Genetic alteration of mRNA editing enzyme APOBEC3B in the pathogenesis of ovarian endometriosis

Vaishnavi Balasubramanian; Roshni Saravanan; Srikanth Swamy Swaroop Balamurugan; Swetha Rajendran; Leena Dennis Joseph; Bhawna Dev; Bhuvana Srinivasan; Nandhini Balunathan; Gouthaman Shanmugasundaram; Gopal Gopisetty; Kumaresan Ganesan; Suresh Kumar Rayala; Ganesh Venkatraman

doi:10.1016/j.rbmo.2024.104111

Genetic alteration of mRNA editing enzyme APOBEC3B in the pathogenesis of ovarian endometriosis

Reprod Biomed Online. 2024 May 23;49(5):104111. doi: 10.1016/j.rbmo.2024.104111. Online ahead of print.

Affiliations

¹ Department of Human Genetics, Sri Ramachandra Faculty of Biomedical Sciences and Technology, Sri Ramachandra Institute of Higher Education and Research, Porur, Chennai-600116, India.
² Department of Pathology, Sri Ramachandra Medical College, Sri Ramachandra Institute of Higher Education and Research, Porur, Chennai, 600116, India.
³ Department of Radiology, Sri Ramachandra Medical College Sri Ramachandra Institute of Higher Education and Research, Porur, Chennai, 600116, India.
⁴ Department of Obstetrics and Gynecology, Sri Ramachandra Medical College Sri Ramachandra Institute of Higher Education and Research, Porur, Chennai, 600095, India.
⁵ Department of Surgical Oncology, Apollo Specialty Hospitals Vanagaram, Chennai, 600116, India.
⁶ Department of Molecular Oncology, Cancer Institute (W.I.A), Adayar, Chennai, 600036, India.
⁷ Unit of Excellence in Cancer Genetics, Department of Genetics, Centre for Excellence in Genomic Sciences, School of Biological Sciences, Madurai Kamaraj University, Madurai, 625021, India.
⁸ Department of Biotechnology, Indian Institute of Technology Madras, Chennai, 600036, India.. Electronic address: rayala@iitm.ac.in.
⁹ Department of Bio-Medical Sciences, School of Bio Sciences & Technology, Vellore Institute of Technology Vellore, Vellore, 632014, India.. Electronic address: ganesh.v@vit.ac.in.

PMID: 39197402
DOI: 10.1016/j.rbmo.2024.104111

Abstract

Research question: What are the specific genetic alterations and associated network in endometriotic cells responsible for the disease pathogenesis?

Design: Case control experimental study involving 45 women with endometriosis who underwent laparoscopic surgery (case) and 45 normal samples from women undergoing total abdominal hysterectomy (control).
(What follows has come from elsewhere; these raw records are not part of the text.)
-- ==== Sys2Proof/Safety.lean ====
section
/-! DEFINITION. The vocabulary of the claims: what an outcome, an input, a tree, a code table and a container are,
written from the rules and not from the commands' pseudocode; and `State.Inv`, the invariant of the
machine. -/

namespace Sys2Proof.Machine

open Sys2Proof.Config (Params)

/-! ### Outcomes -/

/-- A command that ended without error: BUSY = 0, DONE = 1, ERR = 0, ERRCODE = 0, ERR_SUB = 0, ERR_POS = 0 and
phase IDLE (47_control.md R263). -/
abbrev State.completed (t : State) : Prop :=
  t.status.busy = false ∧ t.status.done = true ∧ t.status.err = false ∧ t.status.errCode = 0
    ∧ t.regs.errSub = 0 ∧ t.regs.errPos = 0 ∧ t.phase = .idle ∧ t.curOp = 0

/-- An error report: BUSY = 0, DONE = 0, ERR = 1 with the given ERRCODE, ERR_SUB and ERR_POS (60_exceptions.md
R284). -/
abbrev State.reports (t : State) (code sub : BitVec 4) (pos : Word) : Prop :=
  t.status.busy = false ∧ t.status.done = false ∧ t.status.err = true ∧ t.status.errCode = code
    ∧ t.regs.errSub = sub ∧ t.regs.errPos = pos

/-- The command ends in that error. -/
def failsWith (o : Host.Outcome State Fault Refusal) (code sub : BitVec 4) (pos : Word) : Prop :=
  ∃ t, o = .next t ∧ t.reports code sub pos

/-- An idle block: BUSY = 0. -/
abbrev State.idle (s : State) : Prop := s.status.busy = false

/-- What no command touches: IN_MEM, the host's own registers IN_LEN, OUT_CAP and INT_EN, the build parameters, and
the host's side of the port (10_state.md R30, R31, R38, R51). The IN_MEM window is the 2^28 offsets below OUT_BASE
(20_memory.md R62). -/
abbrev State.sameInput (s t : State) : Prop :=
  (∀ a < 2 ^ 28, t.inByte a = s.inByte a) ∧ t.regs.inLen = s.regs.inLen ∧ t.regs.outCap = s.regs.outCap
    ∧ t.regs.intEn = s.regs.intEn ∧ t.build = s.build ∧ t.env.host = s.env.host
    ∧ t.env.readLog = s.env.readLog ∧ t.env.latencies = s.env.latencies

/-- The four valid flags. -/
abbrev Status.flags (t : Status) : Bool × Bool × Bool × Bool :=
  (t.freqValid, t.treeValid, t.tableValid, t.hdrValid)

/-! ### Input -/

/-- The input: IN_MEM[0 .. IN_LEN − 1] (40_frequency_counter.md R110). -/
def State.input (s : State) : List Byte := (List.range s.regs.inLen.toNat).map s.inByte

/-- A byte of the supported alphabet: b < SYM_LIMIT and b ≠ 0x07 (00_scope.md R8). -/
abbrev Params.symbol (p : Params) (b : Byte) : Prop := b.toNat < p.limit ∧ b ≠ Config.sentinel

/-- IN_LEN passes the length guard: 1 ≤ IN_LEN ≤ IN_MAX (40_frequency_counter.md R111). -/
abbrev State.lenOk (s : State) : Prop := 1 ≤ s.regs.inLen.toNat ∧ s.regs.inLen.toNat ≤ s.build.inMax

/-- FREQ, UNIQUE and TOTAL are the counts of the input (40_frequency_counter.md R112, R114). -/
abbrev State.counted (s : State) : Prop :=
  s.lenOk ∧ (∀ b ∈ s.input, Params.symbol s.build b)
    ∧ (∀ i < s.limit, s.freqAt i = s.input.count (BitVec.ofNat 8 i))
    ∧ s.regs.unique.toNat = s.distinctCount ∧ s.regs.total = s.regs.inLen

/-! ### Trees -/

/-- The symbols with a nonzero count, ascending (42_tree_builder.md R151). -/
def State.countedSymbols (s : State) : List Nat :=
  (List.range s.limit).filter (fun i => decide (0 < s.freqAt i))

/-- The children of a node. -/
def Node.children : Node → List Nat
  | .leaf _ _ => []
  | .internal _ l r => [l.toNat, r.toNat]

/-- Node `i` is internal, stands behind its children, and its FREQ is their sum (42_tree_builder.md R154). -/
def mergedNode (nodes : List Node) (i : Nat) : Node → Bool
  | .leaf _ _ => false
  | .internal f l r =>
    decide (l.toNat < i) && decide (r.toNat < i)
      && match nodes[l.toNat]?, nodes[r.toNat]? with
        | some a, some b => decide (f.toNat = a.freq + b.freq)
        | _, _ => false

/-- The tree invariants of R154 for the current FREQ, N being the number of its nonzero entries: 2N − 1 nodes, the
first N the leaves of the counted symbols in ascending order, the others merged nodes, every node but the root
the child of exactly one node, and the root's FREQ the sum of FREQ. -/
abbrev State.treeOk (s : State) : Prop :=
  1 ≤ s.countedSymbols.length
    ∧ s.tables.nodes.length = 2 * s.countedSymbols.length - 1
    ∧ s.tables.nodes.take s.countedSymbols.length
        = s.countedSymbols.map (fun i => .leaf (BitVec.ofNat 32 (s.freqAt i)) (BitVec.ofNat 8 i))
    ∧ (∀ p ∈ s.tables.nodes.zipIdx, s.countedSymbols.length ≤ p.2 → mergedNode s.tables.nodes p.2 p.1 = true)
    ∧ s.tables.root.toNat = 2 * s.countedSymbols.length - 2
    ∧ (s.tables.nodes.flatMap Node.children).Perm (List.range (2 * s.countedSymbols.length - 2))
    ∧ (s.nodeAt s.tables.root.toNat).freq = (s.tables.freq.map (·.toNat)).sum

/-- FREQ of node `k`; 0 past the last node. -/
def nodeFreq (nodes : List Node) (k : Nat) : Nat := (nodes[k]?.map Node.freq).getD 0

/-- The nodes below `i` that no node below `i` has as a child: those in the heap when node `i` is made
(42_tree_builder.md R151, R152). -/
def unjoined (nodes : List Node) (i : Nat) : List Nat :=
  (List.range i).filter (fun j => !((nodes.take i).flatMap Node.children).contains j)

/-- Node `i` joins two unjoined nodes: its left child has the least FREQ of them, its right child the least of the
others ("extract the two minimum-frequency nodes", 42_tree_builder.md R152). -/
def joinsLeast (nodes : List Node) (i : Nat) : Node → Bool
  | .leaf _ _ => false
  | .internal _ l r =>
    (unjoined nodes i).contains l.toNat && (unjoined nodes i).contains r.toNat && decide (l ≠ r)
      && (unjoined nodes i).all (fun j =>
        decide (nodeFreq nodes l.toNat ≤ nodeFreq nodes j)
          && (decide (j = l.toNat) || decide (nodeFreq nodes r.toNat ≤ nodeFreq nodes j)))

/-- The tree is one that the greedy merging of the two least nodes builds: a Huffman tree (42_tree_builder.md R152). -/
abbrev State.huffman (s : State) : Prop :=
  ∀ p ∈ s.tables.nodes.zipIdx, s.countedSymbols.length ≤ p.2 → joinsLeast s.tables.nodes p.2 p.1 = true

/-- Node `i` of a tree with the `n` leaves first: a leaf below `n`, or an internal node behind its children. -/
def shapedNode (n i : Nat) : Node → Bool
  | .leaf _ _ => decide (i < n)
  | .internal _ l r => decide (n ≤ i) && decide (l.toNat < i) && decide (r.toNat < i)

/-- What a walk needs of NODE so that TSTACK cannot overflow: n ≤ NMAX leaves below index n, internal nodes above,
each behind its children, and 2n − 1 nodes in all. -/
abbrev Tables.treeShape (p : Params) (t : Tables) : Prop :=
  ∃ n, n < p.nMax + 1 ∧ t.nodes.length + 1 = 2 * n ∧ t.root.toNat < t.nodes.length
    ∧ ∀ q ∈ t.nodes.zipIdx, shapedNode n q.2 q.1 = true

/-- The leaves under node `k` from left to right, each with the path to it behind `p` (43_code_table.md R171);
`fuel` bounds the depth. -/
def leafCodes (nodes : List Node) : Nat → Nat → List Bool → List (Byte × List Bool)
  | 0, _, _ => []
  | fuel + 1, k, p =>
    match nodes[k]? with
    | none => []
    | some (.leaf _ sym) => [(sym, p)]
    | some (.internal _ l r) =>
      leafCodes nodes fuel l.toNat (p ++ [false]) ++ leafCodes nodes fuel r.toNat (p ++ [true])

/-! ### Code tables -/

/-- Symbol `i` has a code (10_state.md R46). -/
abbrev State.bound (s : State) (i : Nat) : Prop := i < s.limit ∧ s.codeLenAt i ≠ 0

/-- "for all pairs of distinct symbols in a generated code table, neither code is a prefix of the other"
(43_code_table.md R175). -/
abbrev State.prefixFree (s : State) : Prop :=
  ∀ i ∈ s.boundSymbols, ∀ j ∈ s.boundSymbols, i ≠ j → ¬ s.codeOf i <+: s.codeOf j

/-- The table is exactly `entries`: ORDER lists their symbols and each symbol is bound to its code; no other
symbol is bound. -/
abbrev State.tableIs (s : State) (entries : List (Byte × List Bool)) : Prop :=
  s.tables.order = entries.map Prod.fst
    ∧ (∀ e ∈ entries, s.codeOf e.1.toNat = e.2)
    ∧ (∀ i < s.limit, s.codeLenAt i ≠ 0 → BitVec.ofNat 8 i ∈ entries.map Prod.fst)

/-- The header entries of the table, in ORDER order (30_encoding.md R91). -/
def State.entries (s : State) : List (Byte × List Bool) :=
  s.tables.order.map (fun b => (b, s.codeOf b.toNat))

/-! ### Containers (30_encoding.md R90) -/

/-- One header entry: symbol, ASCII code, terminator (R91). -/
def entryBytes (e : Byte × List Bool) : List Byte :=
  e.1 :: (e.2.map codeChar ++ [Config.terminator])

/-- A count field: four bytes, little-endian (20_memory.md R72). -/
def countBytes (n : Nat) : List Byte := (List.range 4).map (fun j => BitVec.ofNat 8 (n / 256 ^ j))

/-- The header: entries, sentinel, unique count, total count (R90). -/
def headerBytes (entries : List (Byte × List Bool)) (unique total : Nat) : List Byte :=
  entries.flatMap entryBytes ++ Config.sentinel :: (countBytes unique ++ countBytes total)

/-- Byte `j` of a packed bit string: its first bit is bit 7, missing bits are 0 (R94). -/
def packedByte (bits : List Bool) (j : Nat) : Byte :=
  BitVec.ofNat 8 ((List.range 8).foldl (fun acc k => 2 * acc + (bits.getD (8 * j + k) false).toNat) 0)

/-- A bit string packed MSB first and zero-padded to a byte boundary: ⌈B/8⌉ bytes (R94). -/
def packedBytes (bits : List Bool) : List Byte := (List.range ((bits.length + 7) / 8)).map (packedByte bits)

/-- The payload bits of an input under the table of `s`: the codes in input order (44_serializer.md R195). -/
def State.payloadOf (s : State) (input : List Byte) : List Bool := input.flatMap (fun b => s.codeOf b.toNat)

/-- The payload bits from PAYLOAD_OFS to the end of the container, in reading order (46_decoder.md R242). -/
def State.payloadBitList (s : State) : List Bool :=
  (List.range (8 * (s.regs.inLen.toNat - s.regs.payloadOfs.toNat))).map
    (fun q => (s.inByte (s.regs.payloadOfs.toNat + q / 8)).getLsbD (7 - q % 8))

/-- Entries the parser reads one by one without an error: symbols of the alphabet without repetition, codes of
legal length (45_parser.md R212, R213). -/
abbrev Params.readableEntries (p : Params) (entries : List (Byte × List Bool)) : Prop :=
  (∀ e ∈ entries, Params.symbol p e.1) ∧ (entries.map Prod.fst).Nodup
    ∧ (∀ e ∈ entries, 1 ≤ e.2.length ∧ e.2.length ≤ p.maxCodeLen)

/-- No code of the entries is a prefix of another's (45_parser.md R215). -/
abbrev clashFree (entries : List (Byte × List Bool)) : Prop :=
  entries.Pairwise (fun x y => ¬ x.2 <+: y.2 ∧ ¬ y.2 <+: x.2)

/-- A header the parser accepts: at least one entry, all readable, none clashing (45_parser.md R212 to R215). -/
abbrev Params.legalEntries (p : Params) (entries : List (Byte × List Bool)) : Prop :=
  entries ≠ [] ∧ Params.readableEntries p entries ∧ clashFree entries

/-- IN_MEM holds `bytes` from offset `ofs` on, and the container reaches at least to their end. -/
abbrev State.holds (s : State) (ofs : Nat) (bytes : List Byte) : Prop :=
  ofs + bytes.length ≤ s.regs.inLen.toNat ∧ (List.range bytes.length).map (fun k => s.inByte (ofs + k)) = bytes

/-- OUT_MEM holds `bytes` from offset 0 on. -/
abbrev State.outHolds (s : State) (bytes : List Byte) : Prop := (List.range bytes.length).map s.outByte = bytes

/-! ### The invariant -/

/-- "At most one of them is 1 at any time" (10_state.md R25). -/
abbrev Status.exclusive (t : Status) : Prop :=
  ¬ (t.busy = true ∧ t.done = true) ∧ ¬ (t.busy = true ∧ t.err = true) ∧ ¬ (t.done = true ∧ t.err = true)

/-- "HDR = 1 implies TABLE = 1; TABLE = 1 with FREQ = 1 implies TREE = 1 and HDR = 0; TREE = 1 implies FREQ = 1"
(47_control.md R268). -/
abbrev Status.coherent (t : Status) : Prop :=
  (t.hdrValid = true → t.tableValid = true)
    ∧ (t.tableValid = true → t.freqValid = true → t.treeValid = true ∧ t.hdrValid = false)
    ∧ (t.treeValid = true → t.freqValid = true)

/-- While BUSY a busy command runs whose prerequisites hold, in one of its phases; otherwise the phase is IDLE and
CUR_OP 0 (47_control.md R262, R263). -/
abbrev State.runningOk (s : State) : Prop :=
  (s.status.busy = true →
    (bodyOf s.curOp).isSome = true ∧ prereq s.curOp s.status = 0 ∧ s.phase ∈ phasesOf s.curOp)
    ∧ (s.status.busy = false → s.phase = .idle ∧ s.curOp = 0)

/-- The tables have the sizes of R42 to R46 (10_state.md). -/
abbrev Tables.sized (p : Params) (t : Tables) : Prop :=
  t.freq.length = p.limit ∧ t.codeLen.length = p.limit ∧ t.codeBits.length = p.limit
    ∧ t.nodes.length ≤ p.nodeMax ∧ t.heap.length ≤ p.heapMax

/-- Memory is in canonical form and lists bytes of IN_MEM and OUT_MEM only (20_memory.md R62). -/
abbrev State.memOk (s : State) : Prop :=
  s.mem.wf ∧ ∀ c ∈ s.mem,
    (Config.inBase ≤ c.1 ∧ c.1 < Config.inBase + s.build.inMax)
      ∨ (Config.outBase ≤ c.1 ∧ c.1 < Config.outBase + s.build.outMax)

/-- The invariant of the machine. -/
structure State.Inv (s : State) : Prop where
  build : s.build.wellFormed = true
  exclusive : s.status.exclusive
  coherent : s.status.coherent
  running : s.runningOk
  sized : s.tables.sized s.build
  mem : s.memOk
  counted : s.status.freqValid = true → s.counted
  tree : s.status.treeValid = true → s.tables.treeShape s.build

/-- The code table is one that BUILD_TABLE or PARSE_HEADER leaves: ORDER lists the bound symbols, each once and of the
alphabet; the codes are prefix-free and of legal length; MAXLEN is the greatest (43_code_table.md R173 to R175,
45_parser.md R212, R213, R215, R216). -/
abbrev State.codesOk (s : State) : Prop :=
  s.prefixFree ∧ s.tables.order ≠ [] ∧ s.tables.order.Nodup
    ∧ (∀ b ∈ s.tables.order, Params.symbol s.build b)
    ∧ (∀ i < s.limit, s.codeLenAt i ≠ 0 ↔ BitVec.ofNat 8 i ∈ s.tables.order)
    ∧ (∀ i < s.limit, s.codeLenAt i ≤ s.build.maxCodeLen)
    ∧ s.regs.maxLen.toNat = s.greatestLen

/-- The table was built from the current FREQ: it binds the counted symbols, and PAYLOAD_BITS is the number of code bits
of the input (43_code_table.md R174, R175, 44_serializer.md R198). -/
abbrev State.tableOfCounts (s : State) : Prop :=
  (∀ i < s.limit, s.codeLenAt i ≠ 0 ↔ 0 < s.freqAt i) ∧ s.tables.order.length = s.regs.unique.toNat
    ∧ s.bitCount = (s.payloadOf s.input).length ∧ s.regs.payloadBits = BitVec.ofNat 32 s.bitCount

/-- "the code table, UNIQUE, TOTAL and PAYLOAD_OFS come from a parsed container in IN_MEM" (10_state.md R24,
45_parser.md R216). -/
abbrev State.tableOfHeader (s : State) : Prop :=
  s.lenOk ∧ s.regs.unique.toNat = s.tables.order.length ∧ 1 ≤ s.regs.total.toNat
    ∧ s.holds 0 (headerBytes s.entries s.regs.unique.toNat s.regs.total.toNat)
    ∧ s.regs.payloadOfs.toNat = (headerBytes s.entries s.regs.unique.toNat s.regs.total.toNat).length

/-- What the valid flags say of the results they stand for (10_state.md R24, R27, 47_control.md R264, R268). It is kept
apart from `State.Inv`, from which alone no step stops. -/
structure State.Current (s : State) : Prop where
  tree : s.status.treeValid = true →
    s.treeOk ∧ s.huffman ∧ s.countedSymbols.length = s.regs.unique.toNat
  codes : s.status.tableValid = true → s.codesOk
  built : s.status.tableValid = true → s.status.freqValid = true → s.tableOfCounts
  parsed : s.status.hdrValid = true → s.tableOfHeader

end Sys2Proof.Machine
end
The endometrial samples were subjected to whole exome sequencing (WES) of endometriotic tissue and copy number variation analysis. Validation of gene hits were obtained from WES using polymerase chain reaction techniques, immunological techniques, in-silico tools and transgenic cell line models.

Results: Germline heterozygous deletion of mRNA editing enzyme subunit APOBEC3B was identified in about 96% of endometriosis samples. The presence of germline deletion was confirmed with blood, endometrium and normal ovary samples obtained from the same patient. APOBEC3B deletions resulted in a hybrid protein that activates A1CF. APOBEC3B deletion can be a major cause of changes in the endometriotic microenvironment, and contributes to the pathogenesis and manifestation of the disease. The effect of APOBEC3B deletion was proved by in-vitro experiments in a cell line model, which displayed endometriosis-like characteristics. APOBEC3B germline deletion plays a major role in the pathogenesis of endometriosis, which is evident by the activation of A1CF, an increase in epithelial to mesenchymal transition, cellular proliferation, inflammation markers and a decrease in apoptosis markers.
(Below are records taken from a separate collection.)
/-! ### immediateError -/

@[simp] theorem immediateError_build (e : ErrKind) (sub : BitVec 4) : (immediateError e sub s).build = s.build := rfl
@[simp] theorem immediateError_regs_cmdOp (e : ErrKind) (sub : BitVec 4) :
    (immediateError e sub s).regs.cmdOp = s.regs.cmdOp := rfl
@[simp] theorem immediateError_regs_errPos (e : ErrKind) (sub : BitVec 4) :
    (immediateError e sub s).regs.errPos = 0 := rfl
@[simp] theorem immediateError_regs_errSub (e : ErrKind) (sub : BitVec 4) :
    (immediateError e sub s).regs.errSub = sub := rfl
@[simp] theorem immediateError_regs_inLen (e : ErrKind) (sub : BitVec 4) :
    (immediateError e sub s).regs.inLen = s.regs.inLen := rfl
@[simp] theorem immediateError_regs_outCap (e : ErrKind) (sub : BitVec 4) :
    (immediateError e sub s).regs.outCap = s.regs.outCap := rfl
@[simp] theorem immediateError_regs_outLen (e : ErrKind) (sub : BitVec 4) :
    (immediateError e sub s).regs.outLen = s.regs.outLen := rfl
@[simp] theorem immediateError_regs_unique (e : ErrKind) (sub : BitVec 4) :
    (immediateError e sub s).regs.unique = s.regs.unique := rfl
@[simp] theorem immediateError_regs_total (e : ErrKind) (sub : BitVec 4) :
    (immediateError e sub s).regs.total = s.regs.total := rfl
@[simp] theorem immediateError_regs_payloadOfs (e : ErrKind) (sub : BitVec 4) :
    (immediateError e sub s).regs.payloadOfs = s.regs.payloadOfs := rfl
@[simp] theorem immediateError_regs_payloadBits (e : ErrKind) (sub : BitVec 4) :
    (immediateError e sub s).regs.payloadBits = s.regs.payloadBits := rfl
@[simp] theorem immediateError_regs_maxLen (e : ErrKind) (sub : BitVec 4) :
    (immediateError e sub s).regs.maxLen = s.regs.maxLen := rfl
@[simp] theorem immediateError_regs_intEn (e : ErrKind) (sub : BitVec 4) :
    (immediateError e sub s).regs.intEn = s.regs.intEn := rfl
@[simp] theorem immediateError_status_busy (e : ErrKind) (sub : BitVec 4) :
    (immediateError e sub s).status.busy = s.status.busy := rfl
@[simp] theorem immediateError_status_done (e : ErrKind) (sub : BitVec 4) :
    (immediateError e sub s).status.done = s.status.done := rfl
@[simp] theorem immediateError_status_err (e : ErrKind) (sub : BitVec 4) :
    (immediateError e sub s).status.err = true := rfl
@[simp] theorem immediateError_status_errCode (e : ErrKind) (sub : BitVec 4) :
    (immediateError e sub s).status.errCode = e.code := rfl
@[simp] theorem immediateError_status_freqValid (e : ErrKind) (sub : BitVec 4) :
    (immediateError e sub s).status.freqValid = s.status.freqValid := rfl
@[simp] theorem immediateError_status_treeValid (e : ErrKind) (sub : BitVec 4) :
    (immediateError e sub s).status.treeValid = s.status.treeValid := rfl
@[simp] theorem immediateError_status_tableValid (e : ErrKind) (sub : BitVec 4) :
    (immediateError e sub s).status.tableValid = s.status.tableValid := rfl
@[simp] theorem immediateError_status_hdrValid (e : ErrKind) (sub : BitVec 4) :
    (immediateError e sub s).status.hdrValid = s.status.hdrValid := rfl
@[simp] theorem immediateError_phase (e : ErrKind) (sub : BitVec 4) : (immediateError e sub s).phase = s.phase := rfl
@[simp] theorem immediateError_curOp (e : ErrKind) (sub : BitVec 4) : (immediateError e sub s).curOp = s.curOp := rfl
@[simp] theorem immediateError_mem (e : ErrKind) (sub : BitVec 4) : (immediateError e sub s).mem = s.mem := rfl
@[simp] theorem immediateError_tables (e : ErrKind) (sub : BitVec 4) :
    (immediateError e sub s).tables = s.tables := rfl
@[simp] theorem immediateError_dp (e : ErrKind) (sub : BitVec 4) : (immediateError e sub s).dp = s.dp := rfl
@[simp] theorem immediateError_outStale (e : ErrKind) (sub : BitVec 4) :
    (immediateError e sub s).outStale = s.outStale := rfl
@[simp] theorem immediateError_freeIdx (e : ErrKind) (sub : BitVec 4) :
    (immediateError e sub s).freeIdx = s.freeIdx := rfl
@[simp] theorem immediateError_env (e : ErrKind) (sub : BitVec 4) : (immediateError e sub s).env = s.env := rfl
@[simp] theorem immediateError_limit (e : ErrKind) (sub : BitVec 4) : (immediateError e sub s).limit = s.limit := rfl
@[simp] theorem immediateError_cap (e : ErrKind) (sub : BitVec 4) : (immediateError e sub s).cap = s.cap := rfl
@[simp] theorem immediateError_inByte (e : ErrKind) (sub : BitVec 4) (o : Nat) :
    (immediateError e sub s).inByte o = s.inByte o := rfl
@[simp] theorem immediateError_outByte (e : ErrKind) (sub : BitVec 4) (o : Nat) :
    (immediateError e sub s).outByte o = s.outByte o := rfl
@[simp] theorem immediateError_freqAt (e : ErrKind) (sub : BitVec 4) (k : Nat) :
    (immediateError e sub s).freqAt k = s.freqAt k := rfl
@[simp] theorem immediateError_nodeAt (e : ErrKind) (sub : BitVec 4) (k : Nat) :
    (immediateError e sub s).nodeAt k = s.nodeAt k := rfl
@[simp] theorem immediateError_codeLenAt (e : ErrKind) (sub : BitVec 4) (k : Nat) :
    (immediateError e sub s).codeLenAt k = s.codeLenAt k := rfl
@[simp] theorem immediateError_codeOf (e : ErrKind) (sub : BitVec 4) (k : Nat) :
    (immediateError e sub s).codeOf k = s.codeOf k := rfl

/-! ### errorCommit -/

@[simp] theorem errorCommit_build (r : Raised) : (errorCommit r s).build = s.build := rfl
@[simp] theorem errorCommit_regs_cmdOp (r : Raised) : (errorCommit r s).regs.cmdOp = s.regs.cmdOp := rfl
@[simp] theorem errorCommit_regs_errPos (r : Raised) : (errorCommit r s).regs.errPos = r.pos := rfl
@[simp] theorem errorCommit_regs_errSub (r : Raised) : (errorCommit r s).regs.errSub = r.sub := rfl
@[simp] theorem errorCommit_regs_inLen (r : Raised) : (errorCommit r s).regs.inLen = s.regs.inLen := rfl
@[simp] theorem errorCommit_regs_outCap (r : Raised) : (errorCommit r s).regs.outCap = s.regs.outCap := rfl
@[simp] theorem errorCommit_regs_outLen (r : Raised) : (errorCommit r s).regs.outLen = 0 := rfl
@[simp] theorem errorCommit_regs_unique (r : Raised) : (errorCommit r s).regs.unique = 0 := rfl
@[simp] theorem errorCommit_regs_total (r : Raised) : (errorCommit r s).regs.total = 0 := rfl
@[simp] theorem errorCommit_regs_payloadOfs (r : Raised) : (errorCommit r s).regs.payloadOfs = 0 := rfl
@[simp] theorem errorCommit_regs_payloadBits (r : Raised) : (errorCommit r s).regs.payloadBits = 0 := rfl
@[simp] theorem errorCommit_regs_maxLen (r : Raised) : (errorCommit r s).regs.maxLen = 0 := rfl
@[simp] theorem errorCommit_regs_intEn (r : Raised) : (errorCommit r s).regs.intEn = s.regs.intEn := rfl
@[simp] theorem errorCommit_status_busy (r : Raised) : (errorCommit r s).status.busy = false := rfl
@[simp] theorem errorCommit_status_done (r : Raised) : (errorCommit r s).status.done = false := rfl
@[simp] theorem errorCommit_status_err (r : Raised) : (errorCommit r s).status.err = true := rfl
@[simp] theorem errorCommit_status_errCode (r : Raised) : (errorCommit r s).status.errCode = r.kind.code := rfl
@[simp] theorem errorCommit_status_freqValid (r : Raised) : (errorCommit r s).status.freqValid = false := rfl
@[simp] theorem errorCommit_status_treeValid (r : Raised) : (errorCommit r s).status.treeValid = false := rfl
@[simp] theorem errorCommit_status_tableValid (r : Raised) : (errorCommit r s).status.tableValid = false := rfl
@[simp] theorem errorCommit_status_hdrValid (r : Raised) : (errorCommit r s).status.hdrValid = false := rfl
@[simp] theorem errorCommit_phase (r : Raised) : (errorCommit r s).phase = .idle := rfl
@[simp] theorem errorCommit_curOp (r : Raised) : (errorCommit r s).curOp = 0 := rfl
@[simp] theorem errorCommit_mem (r : Raised) :
    (errorCommit r s).mem = s.mem.forget Config.outBase (Config.outBase + s.cap) := rfl
@[simp] theorem errorCommit_tables (r : Raised) : (errorCommit r s).tables = freeTables s.build s.freeIdx := rfl
@[simp] theorem errorCommit_dp (r : Raised) : (errorCommit r s).dp = freeDatapath s.build s.freeIdx := rfl
@[simp] theorem errorCommit_outStale (r : Raised) :
    (errorCommit r s).outStale = staleBelow s.cap s.freeIdx s.outStale := rfl
@[simp] theorem errorCommit_freeIdx (r : Raised) : (errorCommit r s).freeIdx = s.freeIdx + 1 := rfl
@[simp] theorem errorCommit_env_host (r : Raised) : (errorCommit r s).env.host = s.env.host := rfl
@[simp] theorem errorCommit_env_readLog (r : Raised) : (errorCommit r s).env.readLog = s.env.readLog := rfl
@[simp] theorem errorCommit_env_latencies (r : Raised) : (errorCommit r s).env.latencies = s.env.latencies := rfl
@[simp] theorem errorCommit_env_busyLeft (r : Raised) : (errorCommit r s).env.busyLeft = 0 := rfl
@[simp] theorem errorCommit_limit (r : Raised) : (errorCommit r s).limit = s.limit := rfl
@[simp] theorem errorCommit_cap (r : Raised) : (errorCommit r s).cap = s.cap := rfl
Conclusion: The deleterious effects caused by APOBEC3B deletion in endometriosis were identified and confirmed. These results might provide a base for identifying the complete pathogenetic mechanism of endometriosis, thereby moving a step closer to better diagnosis and treatment options.

Keywords: A1CF; APOBEC3B deletion; Endometriomas; Endometriosis; Pathogenesis; Whole exome sequencing.